* Problem to solve
Produce an exact transcript of all the records.
——————
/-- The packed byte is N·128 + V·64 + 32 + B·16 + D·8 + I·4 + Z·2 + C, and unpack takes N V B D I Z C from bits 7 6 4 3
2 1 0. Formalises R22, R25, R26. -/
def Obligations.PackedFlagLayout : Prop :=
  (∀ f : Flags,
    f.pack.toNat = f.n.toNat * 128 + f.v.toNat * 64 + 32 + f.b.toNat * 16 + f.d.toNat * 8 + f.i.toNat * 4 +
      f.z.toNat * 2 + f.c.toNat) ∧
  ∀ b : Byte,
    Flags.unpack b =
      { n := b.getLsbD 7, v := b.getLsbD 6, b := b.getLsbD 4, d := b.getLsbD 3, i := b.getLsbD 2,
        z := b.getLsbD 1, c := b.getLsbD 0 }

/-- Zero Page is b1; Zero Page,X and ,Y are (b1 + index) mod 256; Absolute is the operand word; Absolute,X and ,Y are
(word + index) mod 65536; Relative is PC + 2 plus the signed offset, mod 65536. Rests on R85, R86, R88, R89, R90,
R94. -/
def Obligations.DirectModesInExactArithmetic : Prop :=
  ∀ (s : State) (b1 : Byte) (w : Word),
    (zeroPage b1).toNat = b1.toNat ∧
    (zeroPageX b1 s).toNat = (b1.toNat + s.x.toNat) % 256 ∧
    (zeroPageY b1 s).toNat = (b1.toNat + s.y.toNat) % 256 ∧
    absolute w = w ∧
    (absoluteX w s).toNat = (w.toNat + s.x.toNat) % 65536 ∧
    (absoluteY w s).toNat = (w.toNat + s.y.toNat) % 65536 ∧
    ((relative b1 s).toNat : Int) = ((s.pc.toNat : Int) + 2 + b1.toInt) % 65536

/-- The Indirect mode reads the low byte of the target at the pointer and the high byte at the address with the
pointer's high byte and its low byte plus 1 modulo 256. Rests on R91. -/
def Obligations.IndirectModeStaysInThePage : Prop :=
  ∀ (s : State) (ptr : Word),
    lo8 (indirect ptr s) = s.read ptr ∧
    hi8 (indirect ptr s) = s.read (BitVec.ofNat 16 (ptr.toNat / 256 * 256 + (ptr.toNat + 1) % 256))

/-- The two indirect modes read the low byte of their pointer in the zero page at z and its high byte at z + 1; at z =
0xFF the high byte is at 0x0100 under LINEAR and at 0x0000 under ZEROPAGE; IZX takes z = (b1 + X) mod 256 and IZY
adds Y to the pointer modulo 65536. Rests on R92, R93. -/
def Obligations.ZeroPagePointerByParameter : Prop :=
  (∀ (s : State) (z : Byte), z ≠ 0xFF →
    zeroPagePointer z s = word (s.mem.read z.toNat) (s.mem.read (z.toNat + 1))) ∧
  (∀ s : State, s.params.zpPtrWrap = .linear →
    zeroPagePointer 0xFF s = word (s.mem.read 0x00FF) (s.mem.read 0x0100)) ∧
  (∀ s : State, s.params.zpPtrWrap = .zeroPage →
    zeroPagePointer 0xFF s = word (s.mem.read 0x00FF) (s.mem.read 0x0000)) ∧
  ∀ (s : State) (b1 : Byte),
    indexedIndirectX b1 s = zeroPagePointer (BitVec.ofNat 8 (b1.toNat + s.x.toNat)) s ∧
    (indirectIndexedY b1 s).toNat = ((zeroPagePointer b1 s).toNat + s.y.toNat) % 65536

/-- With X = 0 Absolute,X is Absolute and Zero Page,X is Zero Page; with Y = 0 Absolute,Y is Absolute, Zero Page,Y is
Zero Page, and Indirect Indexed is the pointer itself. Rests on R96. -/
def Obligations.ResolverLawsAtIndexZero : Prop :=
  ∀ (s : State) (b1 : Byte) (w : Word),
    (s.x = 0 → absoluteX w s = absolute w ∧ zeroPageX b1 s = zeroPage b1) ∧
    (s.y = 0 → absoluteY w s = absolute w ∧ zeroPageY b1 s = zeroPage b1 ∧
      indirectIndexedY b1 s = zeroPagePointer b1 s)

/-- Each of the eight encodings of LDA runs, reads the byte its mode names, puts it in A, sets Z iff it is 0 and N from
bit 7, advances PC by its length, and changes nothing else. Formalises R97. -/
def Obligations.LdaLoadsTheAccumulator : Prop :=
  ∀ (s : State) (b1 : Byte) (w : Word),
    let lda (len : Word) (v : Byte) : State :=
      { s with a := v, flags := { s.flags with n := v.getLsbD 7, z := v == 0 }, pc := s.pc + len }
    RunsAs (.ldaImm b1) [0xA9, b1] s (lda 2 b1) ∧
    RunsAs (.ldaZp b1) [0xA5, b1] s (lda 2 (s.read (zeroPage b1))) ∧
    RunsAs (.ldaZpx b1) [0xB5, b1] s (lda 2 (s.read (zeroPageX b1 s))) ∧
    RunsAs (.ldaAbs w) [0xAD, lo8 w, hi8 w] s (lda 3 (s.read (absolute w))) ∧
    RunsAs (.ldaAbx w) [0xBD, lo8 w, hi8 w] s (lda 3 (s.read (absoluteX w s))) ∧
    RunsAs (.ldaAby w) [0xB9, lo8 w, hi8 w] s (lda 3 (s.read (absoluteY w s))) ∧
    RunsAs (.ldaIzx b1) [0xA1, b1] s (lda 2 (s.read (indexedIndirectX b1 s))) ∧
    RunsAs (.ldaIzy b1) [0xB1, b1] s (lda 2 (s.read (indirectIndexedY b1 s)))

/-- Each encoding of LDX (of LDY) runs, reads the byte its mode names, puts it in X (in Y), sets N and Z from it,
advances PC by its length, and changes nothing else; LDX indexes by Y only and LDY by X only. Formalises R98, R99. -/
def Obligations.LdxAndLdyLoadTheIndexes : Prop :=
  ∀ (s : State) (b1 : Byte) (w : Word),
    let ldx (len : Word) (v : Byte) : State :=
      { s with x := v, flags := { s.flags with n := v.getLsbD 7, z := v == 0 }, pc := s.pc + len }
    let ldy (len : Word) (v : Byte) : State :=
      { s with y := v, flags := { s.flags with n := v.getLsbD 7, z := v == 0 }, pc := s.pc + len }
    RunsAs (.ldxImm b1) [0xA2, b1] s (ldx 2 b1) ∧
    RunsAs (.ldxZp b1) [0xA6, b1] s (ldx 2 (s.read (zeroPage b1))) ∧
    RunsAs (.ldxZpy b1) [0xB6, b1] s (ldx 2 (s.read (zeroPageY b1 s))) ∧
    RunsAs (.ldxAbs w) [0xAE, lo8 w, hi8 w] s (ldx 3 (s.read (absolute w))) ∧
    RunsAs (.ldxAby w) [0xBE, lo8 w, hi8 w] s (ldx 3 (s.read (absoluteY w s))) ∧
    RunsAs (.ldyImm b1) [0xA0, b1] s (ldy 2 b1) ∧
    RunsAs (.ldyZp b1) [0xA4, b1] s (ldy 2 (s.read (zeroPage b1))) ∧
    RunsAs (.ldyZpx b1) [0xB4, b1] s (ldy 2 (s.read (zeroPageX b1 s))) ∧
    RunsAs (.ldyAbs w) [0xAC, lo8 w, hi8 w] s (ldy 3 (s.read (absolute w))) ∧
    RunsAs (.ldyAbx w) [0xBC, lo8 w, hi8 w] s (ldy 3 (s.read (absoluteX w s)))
——————
* Written answer
/-- The packed byte is N·128 + V·64 + 32 + B·16 + D·8 + I·4 + Z·2 + C, and unpack takes N V B D I Z C from bits 7 6 4 3
2 1 0. Formalises R22, R25, R26. -/
def Obligations.PackedFlagLayout : Prop :=
  (∀ f : Flags,
    f.pack.toNat = f.n.toNat * 128 + f.v.toNat * 64 + 32 + f.b.toNat * 16 + f.d.toNat * 8 + f.i.toNat * 4 +
      f.z.toNat * 2 + f.c.toNat) ∧
  ∀ b : Byte,
    Flags.unpack b =
      { n := b.getLsbD 7, v := b.getLsbD 6, b := b.getLsbD 4, d := b.getLsbD 3, i := b.getLsbD 2,
        z := b.getLsbD 1, c := b.getLsbD 0 }

/-- Zero Page is b1; Zero Page,X and ,Y are (b1 + index) mod 256; Absolute is the operand word; Absolute,X and ,Y are
(word + index) mod 65536; Relative is PC + 2 plus the signed offset, mod 65536. Rests on R85, R86, R88, R89, R90,
R94. -/
def Obligations.DirectModesInExactArithmetic : Prop :=
  ∀ (s : State) (b1 : Byte) (w : Word),
    (zeroPage b1).toNat = b1.toNat ∧
    (zeroPageX b1 s).toNat = (b1.toNat + s.x.toNat) % 256 ∧
    (zeroPageY b1 s).toNat = (b1.toNat + s.y.toNat) % 256 ∧
    absolute w = w ∧
    (absoluteX w s).toNat = (w.toNat + s.x.toNat) % 65536 ∧
    (absoluteY w s).toNat = (w.toNat + s.y.toNat) % 65536 ∧
    ((relative b1 s).toNat : Int) = ((s.pc.toNat : Int) + 2 + b1.toInt) % 65536

/-- The Indirect mode reads the low byte of the target at the pointer and the high byte at the address with the
pointer's high byte and its low byte plus 1 modulo 256. Rests on R91. -/
def Obligations.IndirectModeStaysInThePage : Prop :=
  ∀ (s : State) (ptr : Word),
    lo8 (indirect ptr s) = s.read ptr ∧
    hi8 (indirect ptr s) = s.read (BitVec.ofNat 16 (ptr.toNat / 256 * 256 + (ptr.toNat + 1) % 256))

/-- The two indirect modes read the low byte of their pointer in the zero page at z and its high byte at z + 1; at z =
0xFF the high byte is at 0x0100 under LINEAR and at 0x0000 under ZEROPAGE; IZX takes z = (b1 + X) mod 256 and IZY
adds Y to the pointer modulo 65536. Rests on R92, R93. -/
def Obligations.ZeroPagePointerByParameter : Prop :=
  (∀ (s : State) (z : Byte), z ≠ 0xFF →
    zeroPagePointer z s = word (s.mem.read z.toNat) (s.mem.read (z.toNat + 1))) ∧
  (∀ s : State, s.params.zpPtrWrap = .linear →
    zeroPagePointer 0xFF s = word (s.mem.read 0x00FF) (s.mem.read 0x0100)) ∧
  (∀ s : State, s.params.zpPtrWrap = .zeroPage →
    zeroPagePointer 0xFF s = word (s.mem.read 0x00FF) (s.mem.read 0x0000)) ∧
  ∀ (s : State) (b1 : Byte),
    indexedIndirectX b1 s = zeroPagePointer (BitVec.ofNat 8 (b1.toNat + s.x.toNat)) s ∧
    (indirectIndexedY b1 s).toNat = ((zeroPagePointer b1 s).toNat + s.y.toNat) % 65536

/-- With X = 0 Absolute,X is Absolute and Zero Page,X is Zero Page; with Y = 0 Absolute,Y is Absolute, Zero Page,Y is
Zero Page, and Indirect Indexed is the pointer itself. Rests on R96. -/
def Obligations.ResolverLawsAtIndexZero : Prop :=
  ∀ (s : State) (b1 : Byte) (w : Word),
    (s.x = 0 → absoluteX w s = absolute w ∧ zeroPageX b1 s = zeroPage b1) ∧
    (s.y = 0 → absoluteY w s = absolute w ∧ zeroPageY b1 s = zeroPage b1 ∧
      indirectIndexedY b1 s = zeroPagePointer b1 s)

/-- Each of the eight encodings of LDA runs, reads the byte its mode names, puts it in A, sets Z iff it is 0 and N from
bit 7, advances PC by its length, and changes nothing else. Formalises R97. -/
def Obligations.LdaLoadsTheAccumulator : Prop :=
  ∀ (s : State) (b1 : Byte) (w : Word),
    let lda (len : Word) (v : Byte) : State :=
      { s with a := v, flags := { s.flags with n := v.getLsbD 7, z := v == 0 }, pc := s.pc + len }
    RunsAs (.ldaImm b1) [0xA9, b1] s (lda 2 b1) ∧
    RunsAs (.ldaZp b1) [0xA5, b1] s (lda 2 (s.read (zeroPage b1))) ∧
    RunsAs (.ldaZpx b1) [0xB5, b1] s (lda 2 (s.read (zeroPageX b1 s))) ∧
    RunsAs (.ldaAbs w) [0xAD, lo8 w, hi8 w] s (lda 3 (s.read (absolute w))) ∧
    RunsAs (.ldaAbx w) [0xBD, lo8 w, hi8 w] s (lda 3 (s.read (absoluteX w s))) ∧
    RunsAs (.ldaAby w) [0xB9, lo8 w, hi8 w] s (lda 3 (s.read (absoluteY w s))) ∧
    RunsAs (.ldaIzx b1) [0xA1, b1] s (lda 2 (s.read (indexedIndirectX b1 s))) ∧
    RunsAs (.ldaIzy b1) [0xB1, b1] s (lda 2 (s.read (indirectIndexedY b1 s)))

/-- Each encoding of LDX (of LDY) runs, reads the byte its mode names, puts it in X (in Y), sets N and Z from it,
advances PC by its length, and changes nothing else; LDX indexes by Y only and LDY by X only. Formalises R98, R99. -/
def Obligations.LdxAndLdyLoadTheIndexes : Prop :=
  ∀ (s : State) (b1 : Byte) (w : Word),
    let ldx (len : Word) (v : Byte) : State :=
      { s with x := v, flags := { s.flags with n := v.getLsbD 7, z := v == 0 }, pc := s.pc + len }
    let ldy (len : Word) (v : Byte) : State :=
      { s with y := v, flags := { s.flags with n := v.getLsbD 7, z := v == 0 }, pc := s.pc + len }
    RunsAs (.ldxImm b1) [0xA2, b1] s (ldx 2 b1) ∧
    RunsAs (.ldxZp b1) [0xA6, b1] s (ldx 2 (s.read (zeroPage b1))) ∧
    RunsAs (.ldxZpy b1) [0xB6, b1] s (ldx 2 (s.read (zeroPageY b1 s))) ∧
    RunsAs (.ldxAbs w) [0xAE, lo8 w, hi8 w] s (ldx 3 (s.read (absolute w))) ∧
    RunsAs (.ldxAby w) [0xBE, lo8 w, hi8 w] s (ldx 3 (s.read (absoluteY w s))) ∧
    RunsAs (.ldyImm b1) [0xA0, b1] s (ldy 2 b1) ∧
    RunsAs (.ldyZp b1) [0xA4, b1] s (ldy 2 (s.read (zeroPage b1))) ∧
    RunsAs (.ldyZpx b1) [0xB4, b1] s (ldy 2 (s.read (zeroPageX b1 s))) ∧
    RunsAs (.ldyAbs w) [0xAC, lo8 w, hi8 w] s (ldy 3 (s.read (absolute w))) ∧
    RunsAs (.ldyAbx w) [0xBC, lo8 w, hi8 w] s (ldy 3 (s.read (absoluteX w s)))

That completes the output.